** EXERCISE INPUT follows **
-- ==== Sys2Proof/Certificates/Slice0/Obligations.lean ====
section
/-! DEFINITION. The statements for the provers, from the numbered rules of spec/. The vocabulary comes first: conditions on a
state and on the frame in hand, in the spec's own terms. -/

namespace Sys2Proof.Machine

/-! ### Vocabulary -/

/-- The handler of a running station has a frame in hand, of the kind and urgency given, with a sender of 1 to 12 that is not the
station itself unless the entry carries the own mark (01 R9, 02 R25). -/
abbrev FrameInHand (s : State) (e : RxEntry) (kind : Byte) (urgency : Nat) : Prop :=
  s.power = .running ∧ s.handler.inHand = some e ∧ e.kind = kind ∧ e.urgency = urgency ∧ 1 ≤ e.sender ∧ e.sender ≤ 12 ∧
    (e.sender ≠ s.line.address ∨ e.own = true)

/-- An ORDER for this station is in hand: its destination, its code, its arguments (02 section 2.6). -/
abbrev OrderInHand (s : State) (e : RxEntry) (code : Byte) (args : List Byte) : Prop :=
  FrameInHand s e 0x31 2 ∧ 1 ≤ s.line.address ∧ s.line.address ≤ 12 ∧ args.length ≤ 16 ∧
    e.body = nat8 s.line.address :: code :: args

/-- The same, and the order handler carries it out: an answer place is free, the mode is not STARTING, and the arguments are as
many as the order code table gives (11 R183). -/
abbrev OrderTaken (s : State) (e : RxEntry) (o : OrderCode) (args : List Byte) : Prop :=
  OrderInHand s e o.code args ∧ s.orders.pendingAnswers < 2 ∧ s.mode.mode ≠ .starting ∧ args.length = o.argCount

/-- The row of an order of a known code, no input settling with it. -/
def OrderCode.row : OrderCode → Instr
  | .readStatus => .readStatus
  | .readKeg => .readKeg
  | .readStep => .readStep
  | .readPourLog => .readPourLog
  | .readNotices => .readNotices
  | .clearNotices => .clearNotices
  | .setNoticeEnable => .setNoticeEnable
  | .raiseNotice => .raiseNotice
  | .setFill => .setFill
  | .setServe => .setServe
  | .loadStep => .loadStep
  | .clearProgram => .clearProgram
  | .startProgram => .startProgram
  | .pauseProgram => .pauseProgram
  | .resumeProgram => .resumeProgram
  | .advanceStep => .advanceStep
  | .pourPortion => .pourPortion []
  | .stopPour => .stopPour
  | .restartBay => .restartBay

/-- One ANSWER queued to the sender of the order, its body fixed, and the pending count raised (02 R30, 11 R184). -/
def answered (s : State) (e : RxEntry) (code result : Byte) (data : List Byte) : State :=
  { s with
    tx := s.tx.enqueue (.answer (nat8 e.sender :: code :: result :: data))
    orders := { s.orders with pendingAnswers := s.orders.pendingAnswers + 1 } }

/-- A keg station's address. -/
abbrev IsBay (n : Nat) : Prop := 1 ≤ n ∧ n ≤ 8

/-- KEG-PRESENT or another input as it will be read: its settled level under a polarity byte (10 R169). -/
def readsAsserted (i : InputState) (polarity : Byte) (bit : Nat) : Bool :=
  match i.settled with
  | some level => level == polarity.getLsbD bit
  | none => false

/-- The end of the current step c of record st, by R127: STEP-DONE, then the next step entered by R121 or the program
COMPLETE. -/
abbrev StepEnded (s t : State) (c : Nat) (st : StepRecord) : Prop :=
  t.notice.flags.getLsbD 11 = true ∧ t.program.steps = s.program.steps ∧ t.program.elapsed = 0 ∧
  (∀ nx, s.program.steps[c + 1]? = some nx →
    t.program.state = .running ∧ t.program.current = some (c + 1) ∧
    t.program.ramp = (if nx.kind = .ramp then some ⟨st.target, st.target, 0, st.target == nx.target⟩ else none) ∧
    t.keg = (if nx.kind = .condition then { s.keg with phase := .conditioning, carbTarget := nx.carb } else s.keg)) ∧
  (s.program.steps[c + 1]? = none →
    t.program.state = .complete ∧ t.program.current = none ∧ t.program.ramp = none ∧ t.program.due = false ∧
    t.keg = { s.keg with phase := .serving } ∧ t.notice.flags.getLsbD 10 = true)

/-- A minute event's effect on the ramp of a RAMP step: the minutes, the present target and the reached mark (07 R122). -/
def rampMoved (st : StepRecord) (r : Ramp) : Ramp :=
  let minutes := min (r.minutes + 1) 65535
  let tenths : Int := ((minutes * st.rate / 60 : Nat) : Int)
  let present := if r.start ≤ st.target then min (r.start + tenths) st.target else max (r.start - tenths) st.target
  ⟨r.start, present, minutes, present == st.target⟩

/-- The state with an input settled at its pin level (10 R170). -/
abbrev settledAt (s : State) (x : Input) : State :=
  { s with inputs := s.inputs.set x ⟨(s.inputs.get x).pin, some (s.inputs.get x).pin, 0⟩ }

/-- Settling now takes an assertion of the input, the load having ended (10 R170). -/
abbrev Asserts (s : State) (x : Input) : Prop :=
  s.power = .running ∧ s.load = .ended ∧ s.asserted x = false ∧ (s.inputs.get x).settled ≠ some (s.inputs.get x).pin ∧
    (s.inputs.get x).pin = s.cfg.polarity.getLsbD (inputBit x)

/-- Settling now takes a deassertion of the input, the load having ended (10 R170). -/
abbrev Deasserts (s : State) (x : Input) : Prop :=
  s.power = .running ∧ s.load = .ended ∧ s.asserted x = true ∧ (s.inputs.get x).settled ≠ some (s.inputs.get x).pin

/-- The keg was lifted or uncoupled: a POURING pour has ended KEG-LOST, a program under way is PAUSED for KEG-ABSENT, the gas need
is absent (10, the table after R171). -/
abbrev KegGone (s t : State) : Prop :=
  (s.pour.state = .pouring → t.pour = { s.pour with
    state := .settling, settle := 0, record := s.pour.record.map (fun r => { r with reason := some .kegLost }) }) ∧
  (s.pour.state ≠ .pouring → t.pour = s.pour) ∧
  (s.program.underWay = true → t.program.state = .paused ∧
    t.program.reasons = { s.program.reasons with kegAbsent := true }) ∧
  (s.program.underWay = false → t.program.state = s.program.state ∧ t.program.reasons = s.program.reasons) ∧
  t.program.current = s.program.current ∧ t.program.elapsed = s.program.elapsed ∧ t.pressure.gasNeed = none ∧
  t.driven.gasValve = false ∧ t.driven.frontValve = false ∧ t.driven.fillValve = false ∧ t.keg = s.keg ∧ t.line = s.line ∧
  t.orders = s.orders

/-- A sync has begun: the table cleared for sync, a YIELD-ALL and a SYNC-ASK in the queue, the progress ASKING (05 R87). -/
abbrev SyncBegun (t : State) : Prop :=
  t.share = ⟨some ⟨⟨false, [], []⟩, ⟨false, [], []⟩, ⟨false, [], []⟩⟩, 0⟩ ∧ t.mode.sync = ⟨.asking, 0, false, 0, 0⟩ ∧
    t.tx.holds (· == .yieldAll) = true ∧ t.tx.holds (· == .syncAsk) = true ∧ t.mode.announceTimer = some 0

/-- The pour engine as a request is accepted (09 R158). -/
abbrev pourBegun (s : State) (o : Outlet) (k : PourKind) (portion : Option Nat) : State :=
  { s with
    pour := { s.pour with
      state := .pouring, record := some ⟨o, k, portion, 0, none⟩
      remainder := 0, seconds := 0, dry := 0, foam := 0, pulses := 0 }
    staged := { s.staged with frontValve := o == .front, fillValve := o == .fill } }

/-- No threshold of a counter is left over from an earlier second event (log 5): no minute or hour event is due, and no pour count,
silence age, announce timer, answer wait or rest stands at its end. -/
abbrev NothingLeftOver (s : State) : Prop :=
  s.timebase.minuteDue = false ∧ s.timebase.hourDue = false ∧
  ¬ (s.pour.state = .pouring ∧ (s.pour.dry = 3 ∨ s.pour.foam = 2)) ∧ ¬ (s.pour.state = .settling ∧ s.pour.settle = 2) ∧
  (∀ r ∈ s.mode.roster, r.silence < 15) ∧ s.mode.announceTimer ≠ some 5 ∧
  ¬ ((s.mode.mode = .joining ∨ s.mode.mode = .doubtful) ∧
    ((s.mode.sync.stage = .listening ∧ s.mode.sync.wait = 2) ∨ (s.mode.sync.stage = .resting ∧ s.mode.sync.rest = 5)))

/-- One entry of a section as a SYNC-TABLE carries it, four characters as received (02 section 2.4). -/
structure RawEntry where
  bay    : Byte
  amount : Byte
  cls    : Byte
  count  : Byte

/-- Its four characters. -/
def RawEntry.bytes (q : RawEntry) : List Byte := [q.bay, q.amount, q.cls, q.count]

/-- The section a SYNC-TABLE carries for a resource fails a check of R54. -/
abbrev SectionRefused (pool : Nat) (x : Resource) (grants waits : List RawEntry) : Prop :=
  (∃ q ∈ grants ++ waits, ¬ IsBay q.bay.toNat ∨ q.cls &&& 0x70 ≠ 0 ∨ q.amount = 0 ∨ pool < q.amount.toNat ∨
    ∀ c : Cls, q.cls &&& 0x0F = nat8 c.rank → c.belongs x = false) ∨
  ¬ ((grants ++ waits).map RawEntry.bay).Nodup ∨ (∃ q ∈ grants, q.cls.msb = false) ∨ (∃ q ∈ waits, q.cls.msb = true) ∨
  pool < (grants.map (fun q => q.amount.toNat)).sum ∨
  ¬ (waits.map (fun q => (q.cls &&& 0x0F).toNat)).Pairwise (· ≤ ·) ∨
  (∃ q, waits.head? = some q ∧ q.amount.toNat ≤ pool - (grants.map (fun g => g.amount.toNat)).sum)

/-- Everything but what the two controllers' evaluations write is as it was (06 R107, 08 R142). -/
abbrev EvaluationsOnly (s t : State) : Prop :=
  t.power = s.power ∧ t.timebase = s.timebase ∧ t.load = s.load ∧ t.cfg = s.cfg ∧ t.line = s.line ∧ t.handler = s.handler ∧
  t.share = s.share ∧ t.lease = s.lease ∧ t.mode = s.mode ∧ t.pour = s.pour ∧ t.keg = s.keg ∧ t.inputs = s.inputs ∧
  t.orders = s.orders ∧ t.draws = s.draws ∧ t.pending = s.pending ∧ t.staged.frontValve = s.staged.frontValve ∧
  t.staged.fillValve = s.staged.fillValve ∧ t.thermal.probe = s.thermal.probe ∧ t.thermal.sample = s.thermal.sample ∧
  t.thermal.frozen = s.thermal.frozen ∧ t.thermal.drift = s.thermal.drift ∧
  t.thermal.driftNoticed = s.thermal.driftNoticed ∧ t.pressure.sensor = s.pressure.sensor ∧
  t.pressure.sample = s.pressure.sample ∧ t.pressure.leak = s.pressure.leak ∧
  { t.program with currentHour := s.program.currentHour } = s.program

/-- The frame in hand is none of the two kinds whose processing can clear the suspect mark: no SYNC-TABLE and no ANNOUNCE (05
R94). -/
abbrev NoClearInHand (s : State) : Prop := ∀ e, s.handler.inHand = some e → e.kind ≠ 0x22 ∧ e.kind ≠ 0x0A

/-- A setting of the suspect mark has been made from u: the mark is set, or the setting waits for the frame in hand, which only
a SYNC-TABLE or an ANNOUNCE makes it do (05 R94, log 38). -/
abbrev MarkSet (u t : State) : Prop :=
  (t.mode.suspect = true ∨ t.mode.suspectHeld = true) ∧ (NoClearInHand u → t.mode.suspect = true)

/-- The roster holds a lower ACTIVE peer: a keg station of a lower address that reports ACTIVE (05 R85). -/
abbrev HasLowerActive (own : Nat) (roster : List RosterEntry) : Prop :=
  ∃ r ∈ roster, IsBay r.address ∧ r.address < own ∧ r.reported = some 4

/-- The state with its suspect mark set and nothing else changed. -/
abbrev marked (s : State) : State := { s with mode := { s.mode with suspect := true } }

/-- The table cleared for sync: every section UNRECEIVED and empty, the change count 0 (03 R37). -/
abbrev clearedTable : Share := ⟨some ⟨⟨false, [], []⟩, ⟨false, [], []⟩, ⟨false, [], []⟩⟩, 0⟩

/-- ACTIVE has been left for DOUBTFUL: R82 with the table cleared for sync, LINE-TROUBLE, and the sync begun by R87. -/
abbrev Doubts (s t : State) : Prop :=
  t.mode.mode = .doubtful ∧ t.share = clearedTable ∧ t.lease = ⟨⟨[], [], []⟩, ⟨none, none, none⟩⟩ ∧
  t.mode.sync = ⟨.asking, 0, false, 0, 0⟩ ∧ t.notice.flags.getLsbD 9 = true ∧ t.notice.seen.getLsbD 9 = false ∧
  t.tx.holds TxFrame.ofActive = false ∧ t.tx.holds (· == .yieldAll) = true ∧ t.tx.holds (· == .syncAsk) = true ∧
  (∀ x, t.permitted x = false ∧ (t.demand.get x).need = (s.demand.get x).need ∧ (t.demand.get x).pending = none)

/-- A setting of the suspect mark acted on by mode, u being the state but for the setting (05 R93, R94, R96). -/
abbrev SettingActedOn (u t : State) : Prop :=
  (u.mode.mode = .starting ∨ u.mode.mode = .vacant ∨ u.mode.mode = .muted → t = marked u) ∧
  (u.mode.mode = .joining ∨ u.mode.mode = .doubtful →
    (u.share.anyLive = false → t = marked u) ∧
    (u.share.anyLive = true →
      t = { marked u with
        share := clearedTable
        lease := { u.lease with ages := ⟨[], [], []⟩ }
        demand := t.demand
        tx := if u.tx.holds (· == .syncAsk) then u.tx else u.tx.enqueue .syncAsk
        mode := { u.mode with suspect := true, sync := ⟨.asking, 0, false, 0, 0⟩ } })) ∧
  (u.mode.mode = .active →
    (HasLowerActive u.line.address u.mode.roster → t = marked u) ∧
    (¬ HasLowerActive u.line.address u.mode.roster → t.mode.suspect = true ∧ Doubts u t))

/-- A share frame of a resource has been asked for: its pending frame stands REQUESTED while a YIELD-ALL holds the share sort,
and otherwise IN-QUEUE with the frame queued in place of what held the resource's place (01 R19, R20, 04 R60, R66). -/
abbrev AskedFor (tx : Tx) (x : Resource) (k : PendKind) (d : DemandTx) : Prop :=
  (tx.holds (· == .yieldAll) = true → d.rcd.pending = some ⟨k, .requested⟩ ∧ d.tx = tx) ∧
  (tx.holds (· == .yieldAll) = false →
    d.rcd.pending = some ⟨k, .inQueue⟩ ∧ d.tx = (tx.withdraw (TxFrame.keyedTo x)).enqueue (shareFrame x k))

/-- The pending frame stands and so does the queue. -/
abbrev NothingAsked (d e : DemandTx) : Prop := e.rcd.pending = d.rcd.pending ∧ e.tx = d.tx

end Sys2Proof.Machine

open Sys2Proof Sys2Proof.Machine

/-! ### The step and the laws at reset -/

/-- A step takes the command at the front of the queue and has its effect on the rest of the state, the queue being what was
behind it. -/
def Obligations.StepRunsFrontCommand : Prop :=
  ∀ (c : Instr) (rest : List Instr) (s : State), s.pending = c :: rest → step s = exec c { s with pending := rest }

/-- The model's choice (log 8): with no command waiting, a step lets one millisecond pass. -/
def Obligations.IdleStepPassesOneMillisecond : Prop :=
  ∀ s : State, s.pending = [] →
    (s.power ≠ .running → step s = .next s) ∧
    (s.power = .running → step s = .next { s with
      timebase := { s.timebase with ms := s.timebase.ms + 1 }
      inputs := s.inputs.map (fun i => if i.settled = some i.pin then i else { i with timer := min (i.timer + 1) 20 }) })

/-- Every command, in every state, answers a next state and leaves the queue of waiting commands as it is. That none is refused
or ends in a fault is the model's reading (log 26), and that a row whose event cannot occur answers the state as it is, the
model's choice (log 7); no effect is stated here. -/
def Obligations.EveryCommandCompletes : Prop :=
  ∀ (c : Instr) (s : State), ∃ t, exec c s = .next t ∧ t.pending = s.pending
** End of EXERCISE INPUT **
Only the lines from the one containing "s.pending = [] →" through the end of the listing should be copied, and they should be copied exactly.

# [PROBLEM SOLUTION]
  ∀ s : State, s.pending = [] →
    (s.power ≠ .running → step s = .next s) ∧
    (s.power = .running → step s = .next { s with
      timebase := { s.timebase with ms := s.timebase.ms + 1 }
      inputs := s.inputs.map (fun i => if i.settled = some i.pin then i else { i with timer := min (i.timer + 1) 20 }) })

/-- Every command, in every state, answers a next state and leaves the queue of waiting commands as it is. That none is refused
or ends in a fault is the model's reading (log 26), and that a row whose event cannot occur answers the state as it is, the
model's choice (log 7); no effect is stated here. -/
def Obligations.EveryCommandCompletes : Prop :=
  ∀ (c : Instr) (s : State), ∃ t, exec c s = .next t ∧ t.pending = s.pending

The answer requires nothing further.